Jerry Mitchell keeps digging away at those old Civil Rights-era killings:

FBI files may hold clues to '64 case
The FBI has yet to share all the evidenc0e it gathered in the 1964 killings of three civil rights workers — evidence that experts say Mississippi authorities should seek.

The FBI turned over 40,000 pages of case files to the state in late 1999, but authorities confirmed to The Clarion-Ledger that those documents do not include informant files, internal memos or information on any wiretaps.

Experts say those files, which are maintained separately from the case files, could contain critical information to aid prosecution of the June 21, 1964, killings of Andrew Goodman, James Chaney and Michael Schwerner — just as it has in similar prosecutions.
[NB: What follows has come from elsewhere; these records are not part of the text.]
-- ==== Sys2Proof/Machine/Scalar.lean ====
section
/-! DEFINITION. Scalar, constant, compare, branch and jump instructions (R64, R65) and mask
instructions on whole predicates (R73). -/

namespace Sys2Proof.Machine

/-- Outcome of a command of this model. -/
abbrev Res := Host.Outcome State Fault Refusal

/-- The sign-extended immediate of format I (R61). -/
def simm (f : IForm) : Word := f.imm.signExtend 64

/-- Number of set bits. -/
def popCount (x : Word) : Nat := ((List.range 64).filter fun i => x.getLsbD i).length

/-- Leading zeros; 64 for zero (R64). -/
def leadingZeros (x : Word) : Nat := if x = 0 then 64 else 63 - Nat.log2 x.toNat

/-- Index of the lowest set bit; 64 for zero (R64, R73). -/
def lowestSet (x : Word) : Nat :=
  match (List.range 64).find? fun i => x.getLsbD i with
  | some i => i
  | none => 64

/-- Signed minimum and maximum. -/
def minS (a b : Word) : Word := if a.slt b then a else b
def maxS (a b : Word) : Word := if a.slt b then b else a
def minU (a b : Word) : Word := if a.ult b then a else b
def maxU (a b : Word) : Word := if a.ult b then b else a

/-- High halves of 128-bit products (R64). -/
def mulHiS (a b : Word) : Word := BitVec.ofInt 64 (a.toInt * b.toInt / 2 ^ 64)
def mulHiU (a b : Word) : Word := BitVec.ofNat 64 (a.toNat * b.toNat / 2 ^ 64)

/-- R64: quotient of a division by zero is all ones; -2^63 by -1 gives -2^63. -/
def divS (a b : Word) : Word := if b = 0 then BitVec.allOnes 64 else a.sdiv b
def divU (a b : Word) : Word := if b = 0 then BitVec.allOnes 64 else a / b

/-- R64: remainder of a division by zero is the dividend; -2^63 by -1 gives 0. -/
def remS (a b : Word) : Word := if b = 0 then a else a.srem b
def remU (a b : Word) : Word := if b = 0 then a else a % b

/-- Shifts by the low six bits (R64). -/
def shl6 (a b : Word) : Word := a <<< (bits b 0 6)
def shr6 (a b : Word) : Word := a >>> (bits b 0 6)
def sar6 (a b : Word) : Word := a.sshiftRight (bits b 0 6)

/-- A format R instruction that writes rd from ra and rb. -/
def aluR (major minor : BitVec 6) (op : Word → Word → Word) (t : Nat) (f : RForm) (s : State) :
    State :=
  issueReg t (insnR major minor true true true false false f)
    (fun th th' => writeS th' f.rd (op (readS th f.ra) (readS th f.rb))) s

/-- A format R instruction that writes rd from ra alone. -/
def aluR1 (minor : BitVec 6) (op : Word → Word) (t : Nat) (f : RForm) (s : State) : State :=
  issueReg t (insnR 0x01 minor true true false false false f)
    (fun th th' => writeS th' f.rd (op (readS th f.ra))) s

/-- A format I instruction that writes rd from ra and the immediate. -/
def aluI (minor : BitVec 6) (op : Word → Word → Word) (t : Nat) (f : IForm) (s : State) : State :=
  issueReg t (insnI 0x02 minor .scalar true f)
    (fun th th' => writeS th' f.rd (op (readS th f.ra) (simm f))) s

/-- A shift by an immediate, ILLEGAL above 63 (R62). -/
def shiftI (minor : BitVec 6) (op : Word → Word → Word) (t : Nat) (f : IForm) (s : State) : State :=
  let i := insnI 0x02 minor .scalar true f
  issueReg t { i with illegal := i.illegal || decide (63 < f.imm.toNat) }
    (fun th th' => writeS th' f.rd (op (readS th f.ra) (simm f))) s

/-- A comparison of registers into a predicate. -/
def cmpR (minor : BitVec 6) (op : Word → Word → Bool) (t : Nat) (f : RForm) (s : State) : State :=
  issueReg t (insnR 0x05 minor true true true false true f)
    (fun th th' => writeP th' (f.rd.setWidth 3) (predOf (op (readS th f.ra) (readS th f.rb)))) s

/-- A comparison with the immediate into a predicate. -/
def cmpI (minor : BitVec 6) (op : Word → Word → Bool) (t : Nat) (f : IForm) (s : State) : State :=
  issueReg t (insnI 0x05 minor .predicate true f)
    (fun th th' => writeP th' (f.rd.setWidth 3) (predOf (op (readS th f.ra) (simm f)))) s

/-- R65: pc + 8 * off38. -/
def branchTarget (th : Thread) (f : BForm) : BitVec 57 := th.pc + (f.off.signExtend 57 <<< 3)

/-- A conditional branch. -/
def branch (minor : BitVec 6) (op : Word → Word → Bool) (t : Nat) (f : BForm) (s : State) : State :=
  issueReg t (insnB 0x08 minor true true f)
    (fun th th' =>
      if op (readS th f.ra) (readS th f.rb) then { th' with pc := branchTarget th f } else th') s

/-- R65: a jump to an address: ALIGN unless a multiple of 8; an address that no pc can hold lies
outside the image. -/
def jumpTo (s : State) (th : Thread) (a : Word) : Eff :=
  if bits a 0 3 ≠ 0 then raise s .align a
  else if bits a 57 7 ≠ 0 then raise s .pcrange a
  else .done { th with pc := a.setWidth 57 }

/-- A mask instruction that writes pd from pa and pb. -/
def maskOp (minor : BitVec 6) (op : Word → Word → Word) (t : Nat) (f : PForm) (s : State) : State :=
  issueReg t (insnP minor true true true false false f)
    (fun th th' => writeP th' f.pd (op (readP th f.pa) (readP th f.pb))) s

/-- `add` (R64). -/
def execAdd (t : Nat) (f : RForm) (s : State) : Res :=
  .next (aluR 0x01 0x00 (· + ·) t f s)

/-- `sub` (R64). -/
def execSub (t : Nat) (f : RForm) (s : State) : Res :=
  .next (aluR 0x01 0x01 (· - ·) t f s)

/-- `and` (R64). -/
def execAnd (t : Nat) (f : RForm) (s : State) : Res :=
  .next (aluR 0x01 0x02 (· &&& ·) t f s)

/-- `or` (R64). -/
def execOr (t : Nat) (f : RForm) (s : State) : Res :=
  .next (aluR 0x01 0x03 (· ||| ·) t f s)

/-- `xor` (R64). -/
def execXor (t : Nat) (f : RForm) (s : State) : Res :=
  .next (aluR 0x01 0x04 (· ^^^ ·) t f s)

/-- `shl` (R64). -/
def execShl (t : Nat) (f : RForm) (s : State) : Res :=
  .next (aluR 0x01 0x05 shl6 t f s)

/-- `shr` (R64). -/
def execShr (t : Nat) (f : RForm) (s : State) : Res :=
  .next (aluR 0x01 0x06 shr6 t f s)

/-- `sar` (R64). -/
def execSar (t : Nat) (f : RForm) (s : State) : Res :=
  .next (aluR 0x01 0x07 sar6 t f s)

/-- `min` (R64). -/
def execMin (t : Nat) (f : RForm) (s : State) : Res :=
  .next (aluR 0x01 0x08 minS t f s)

/-- `max` (R64). -/
def execMax (t : Nat) (f : RForm) (s : State) : Res :=
  .next (aluR 0x01 0x09 maxS t f s)

/-- `minu` (R64). -/
def execMinu (t : Nat) (f : RForm) (s : State) : Res :=
  .next (aluR 0x01 0x0A minU t f s)

/-- `maxu` (R64). -/
def execMaxu (t : Nat) (f : RForm) (s : State) : Res :=
  .next (aluR 0x01 0x0B maxU t f s)

/-- `slt` (R64). -/
def execSlt (t : Nat) (f : RForm) (s : State) : Res :=
  .next (aluR 0x01 0x0C (fun a b => bit01 (a.slt b)) t f s)

/-- `sltu` (R64). -/
def execSltu (t : Nat) (f : RForm) (s : State) : Res :=
  .next (aluR 0x01 0x0D (fun a b => bit01 (a.ult b)) t f s)

/-- `popc` (R64). -/
def execPopc (t : Nat) (f : RForm) (s : State) : Res :=
  .next (aluR1 0x0E (fun x => BitVec.ofNat 64 (popCount x)) t f s)

/-- `clz` (R64). -/
def execClz (t : Nat) (f : RForm) (s : State) : Res :=
  .next (aluR1 0x0F (fun x => BitVec.ofNat 64 (leadingZeros x)) t f s)

/-- `ctz` (R64). -/
def execCtz (t : Nat) (f : RForm) (s : State) : Res :=
  .next (aluR1 0x10 (fun x => BitVec.ofNat 64 (lowestSet x)) t f s)

/-- `addi` (R64). -/
def execAddi (t : Nat) (f : IForm) (s : State) : Res :=
  .next (aluI 0x00 (· + ·) t f s)

/-- `subi` (R64). -/
def execSubi (t : Nat) (f : IForm) (s : State) : Res :=
  .next (aluI 0x01 (· - ·) t f s)

/-- `andi` (R64). -/
def execAndi (t : Nat) (f : IForm) (s : State) : Res :=
  .next (aluI 0x02 (· &&& ·) t f s)

/-- `ori` (R64). -/
def execOri (t : Nat) (f : IForm) (s : State) : Res :=
  .next (aluI 0x03 (· ||| ·) t f s)

/-- `xori` (R64). -/
def execXori (t : Nat) (f : IForm) (s : State) : Res :=
  .next (aluI 0x04 (· ^^^ ·) t f s)

/-- `shli` (R64, R62). -/
def execShli (t : Nat) (f : IForm) (s : State) : Res :=
  .next (shiftI 0x05 shl6 t f s)

/-- `shri` (R64, R62). -/
def execShri (t : Nat) (f : IForm) (s : State) : Res :=
  .next (shiftI 0x06 shr6 t f s)

/-- `sari` (R64, R62). -/
def execSari (t : Nat) (f : IForm) (s : State) : Res :=
  .next (shiftI 0x07 sar6 t f s)

/-- `mini` (R64). -/
def execMini (t : Nat) (f : IForm) (s : State) : Res :=
  .next (aluI 0x08 minS t f s)

/-- `maxi` (R64). -/
def execMaxi (t : Nat) (f : IForm) (s : State) : Res :=
  .next (aluI 0x09 maxS t f s)

/-- `minui` (R64). -/
def execMinui (t : Nat) (f : IForm) (s : State) : Res :=
  .next (aluI 0x0A minU t f s)

/-- `maxui` (R64). -/
def execMaxui (t : Nat) (f : IForm) (s : State) : Res :=
  .next (aluI 0x0B maxU t f s)

/-- `slti` (R64). -/
def execSlti (t : Nat) (f : IForm) (s : State) : Res :=
  .next (aluI 0x0C (fun a b => bit01 (a.slt b)) t f s)

/-- `sltui` (R64). -/
def execSltui (t : Nat) (f : IForm) (s : State) : Res :=
  .next (aluI 0x0D (fun a b => bit01 (a.ult b)) t f s)

/-- `mul` (R64). -/
def execMul (t : Nat) (f : RForm) (s : State) : Res :=
  .next (aluR 0x03 0x00 (· * ·) t f s)

/-- `mulh` (R64). -/
def execMulh (t : Nat) (f : RForm) (s : State) : Res :=
  .next (aluR 0x03 0x01 mulHiS t f s)

/-- `mulhu` (R64). -/
def execMulhu (t : Nat) (f : RForm) (s : State) : Res :=
  .next (aluR 0x03 0x02 mulHiU t f s)

/-- `madd` (R64): ra * rb + rc, low 64 bits. -/
def execMadd (t : Nat) (f : RForm) (s : State) : Res :=
  .next (issueReg t (insnR 0x03 0x03 true true true true false f)
    (fun th th' => writeS th' f.rd (readS th f.ra * readS th f.rb + readS th f.rc)) s)

/-- `div` (R64). -/
def execDiv (t : Nat) (f : RForm) (s : State) : Res :=
  .next (aluR 0x03 0x04 divS t f s)

/-- `divu` (R64). -/
def execDivu (t : Nat) (f : RForm) (s : State) : Res :=
  .next (aluR 0x03 0x05 divU t f s)

/-- `rem` (R64). -/
def execRem (t : Nat) (f : RForm) (s : State) : Res :=
  .next (aluR 0x03 0x06 remS t f s)

/-- `remu` (R64). -/
def execRemu (t : Nat) (f : RForm) (s : State) : Res :=
  .next (aluR 0x03 0x07 remU t f s)

/-- `movi` (R64): imm43, sign-extended. -/
def execMovi (t : Nat) (f : WForm) (s : State) : Res :=
  .next (issueReg t (insnW 0x04 0x00 f) (fun _ th' => writeS th' f.rd (f.imm.signExtend 64)) s)

/-- `movh` (R64): replaces rd[63:43] with imm43[20:0]; ILLEGAL unless imm43[42:21] is 0 (R62). -/
def execMovh (t : Nat) (f : WForm) (s : State) : Res :=
  let i := insnW 0x04 0x01 f
  .next (issueReg t { i with illegal := f.imm.extractLsb' 21 22 != 0 }
    (fun th th' => writeS th' f.rd (f.imm.extractLsb' 0 21 ++ (readS th f.rd).extractLsb' 0 43)) s)

/-- `cmp.eq` (R64). -/
def execCmpEq (t : Nat) (f : RForm) (s : State) : Res :=
  .next (cmpR 0x00 (fun a b => a == b) t f s)

/-- `cmp.ne` (R64). -/
def execCmpNe (t : Nat) (f : RForm) (s : State) : Res :=
  .next (cmpR 0x01 (fun a b => a != b) t f s)

/-- `cmp.lt` (R64). -/
def execCmpLt (t : Nat) (f : RForm) (s : State) : Res :=
  .next (cmpR 0x02 (fun a b => a.slt b) t f s)

/-- `cmp.ge` (R64). -/
def execCmpGe (t : Nat) (f : RForm) (s : State) : Res :=
  .next (cmpR 0x03 (fun a b => !a.slt b) t f s)

/-- `cmp.ltu` (R64). -/
def execCmpLtu (t : Nat) (f : RForm) (s : State) : Res :=
  .next (cmpR 0x04 (fun a b => a.ult b) t f s)

/-- `cmp.geu` (R64). -/
def execCmpGeu (t : Nat) (f : RForm) (s : State) : Res :=
  .next (cmpR 0x05 (fun a b => !a.ult b) t f s)

/-- `cmpi.eq` (R64). -/
def execCmpiEq (t : Nat) (f : IForm) (s : State) : Res :=
  .next (cmpI 0x10 (fun a b => a == b) t f s)

/-- `cmpi.ne` (R64). -/
def execCmpiNe (t : Nat) (f : IForm) (s : State) : Res :=
  .next (cmpI 0x11 (fun a b => a != b) t f s)

/-- `cmpi.lt` (R64). -/
def execCmpiLt (t : Nat) (f : IForm) (s : State) : Res :=
  .next (cmpI 0x12 (fun a b => a.slt b) t f s)

/-- `cmpi.ge` (R64). -/
def execCmpiGe (t : Nat) (f : IForm) (s : State) : Res :=
  .next (cmpI 0x13 (fun a b => !a.slt b) t f s)

/-- `cmpi.ltu` (R64). -/
def execCmpiLtu (t : Nat) (f : IForm) (s : State) : Res :=
  .next (cmpI 0x14 (fun a b => a.ult b) t f s)

/-- `cmpi.geu` (R64). -/
def execCmpiGeu (t : Nat) (f : IForm) (s : State) : Res :=
  .next (cmpI 0x15 (fun a b => !a.ult b) t f s)

/-- `beq` (R65). -/
def execBeq (t : Nat) (f : BForm) (s : State) : Res :=
  .next (branch 0x00 (fun a b => a == b) t f s)

/-- `bne` (R65). -/
def execBne (t : Nat) (f : BForm) (s : State) : Res :=
  .next (branch 0x01 (fun a b => a != b) t f s)

/-- `blt` (R65). -/
def execBlt (t : Nat) (f : BForm) (s : State) : Res :=
  .next (branch 0x02 (fun a b => a.slt b) t f s)

/-- `bge` (R65). -/
def execBge (t : Nat) (f : BForm) (s : State) : Res :=
  .next (branch 0x03 (fun a b => !a.slt b) t f s)

/-- `bltu` (R65). -/
def execBltu (t : Nat) (f : BForm) (s : State) : Res :=
  .next (branch 0x04 (fun a b => a.ult b) t f s)

/-- `bgeu` (R65). -/
def execBgeu (t : Nat) (f : BForm) (s : State) : Res :=
  .next (branch 0x05 (fun a b => !a.ult b) t f s)

/-- `br` (R65). -/
def execBr (t : Nat) (f : BForm) (s : State) : Res :=
  .next (issueReg t (insnB 0x09 0x00 false false f)
    (fun th th' => { th' with pc := branchTarget th f }) s)

/-- `jal` (R65): pc + 8 to ra, then the branch. -/
def execJal (t : Nat) (f : BForm) (s : State) : Res :=
  .next (issueReg t (insnB 0x09 0x01 true false f)
    (fun th th' =>
      writeS { th' with pc := branchTarget th f } f.ra ((th.pc + 8).setWidth 64)) s)

/-- `jr` (R65): jumps to the address in ra. -/
def execJr (t : Nat) (f : BForm) (s : State) : Res :=
  .next (issue t (insnB 0x09 0x02 true false f)
    (fun s th th' => jumpTo s th' (readS th f.ra)) s)

/-- `jalr` (R65): pc + 8 to ra, and a jump to the address rb held before. -/
def execJalr (t : Nat) (f : BForm) (s : State) : Res :=
  .next (issue t (insnB 0x09 0x03 true true f)
    (fun s th th' => jumpTo s (writeS th' f.ra ((th.pc + 8).setWidth 64)) (readS th f.rb)) s)

/-- `pand` (R73). -/
def execPand (t : Nat) (f : PForm) (s : State) : Res :=
  .next (maskOp 0x00 (· &&& ·) t f s)

/-- `por` (R73). -/
def execPor (t : Nat) (f : PForm) (s : State) : Res :=
  .next (maskOp 0x01 (· ||| ·) t f s)

/-- `pxor` (R73). -/
def execPxor (t : Nat) (f : PForm) (s : State) : Res :=
  .next (maskOp 0x02 (· ^^^ ·) t f s)

/-- `pandn` (R73). -/
def execPandn (t : Nat) (f : PForm) (s : State) : Res :=
  .next (maskOp 0x03 (fun a b => a &&& ~~~b) t f s)

/-- `pnot` (R73). -/
def execPnot (t : Nat) (f : PForm) (s : State) : Res :=
  .next (issueReg t (insnP 0x04 true true false false false f)
    (fun th th' => writeP th' f.pd (~~~(readP th f.pa))) s)

/-- `pmov` (R73): copies ra to pd. -/
def execPmov (t : Nat) (f : PForm) (s : State) : Res :=
  .next (issueReg t (insnP 0x05 true false false false true f)
    (fun th th' => writeP th' f.pd (readS th f.ra)) s)

/-- `pget` (R73): copies pa to rd. -/
def execPget (t : Nat) (f : PForm) (s : State) : Res :=
  .next (issueReg t (insnP 0x06 false true false true false f)
    (fun th th' => writeS th' f.rd (readP th f.pa)) s)

/-- `ppopc` (R73). -/
def execPpopc (t : Nat) (f : PForm) (s : State) : Res :=
  .next (issueReg t (insnP 0x07 false true false true false f)
    (fun th th' => writeS th' f.rd (BitVec.ofNat 64 (popCount (readP th f.pa)))) s)

/-- `pfirst` (R73): 64 when pa is zero. -/
def execPfirst (t : Nat) (f : PForm) (s : State) : Res :=
  .next (issueReg t (insnP 0x08 false true false true false f)
    (fun th th' => writeS th' f.rd (BitVec.ofNat 64 (lowestSet (readP th f.pa)))) s)

end Sys2Proof.Machine
end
Widow 'shocked' FBI files withheld: Bender thought all info released in '64 slayings case
The Clarion-Ledger reported Sunday that Mississippi authorities never received FBI informant files — files that have proved critical in several recent reprosecutions of civil rights-era cases, including the 1963 Birmingham church bombing that killed four girls.

Longtime civil rights activist and Pass Christian native Lawrence Guyot, who waved goodbye to the trio as they headed for Mississippi in the summer of 1964, said the FBI should get involved in investigating, just as it did when it sent hundreds of agents to Mississippi to investigate the June 21, 1964, disappearances of Schwerner, Goodman and Chaney. Forty-four days later, agents found the three men's bodies buried beneath an earthen dam.

"I can think of no rational reason why the FBI should not use its legally acquired information to pursue justice in the three political assassinations that have national and international repercussions," Guyot said. "This was an incident heard 'round the world."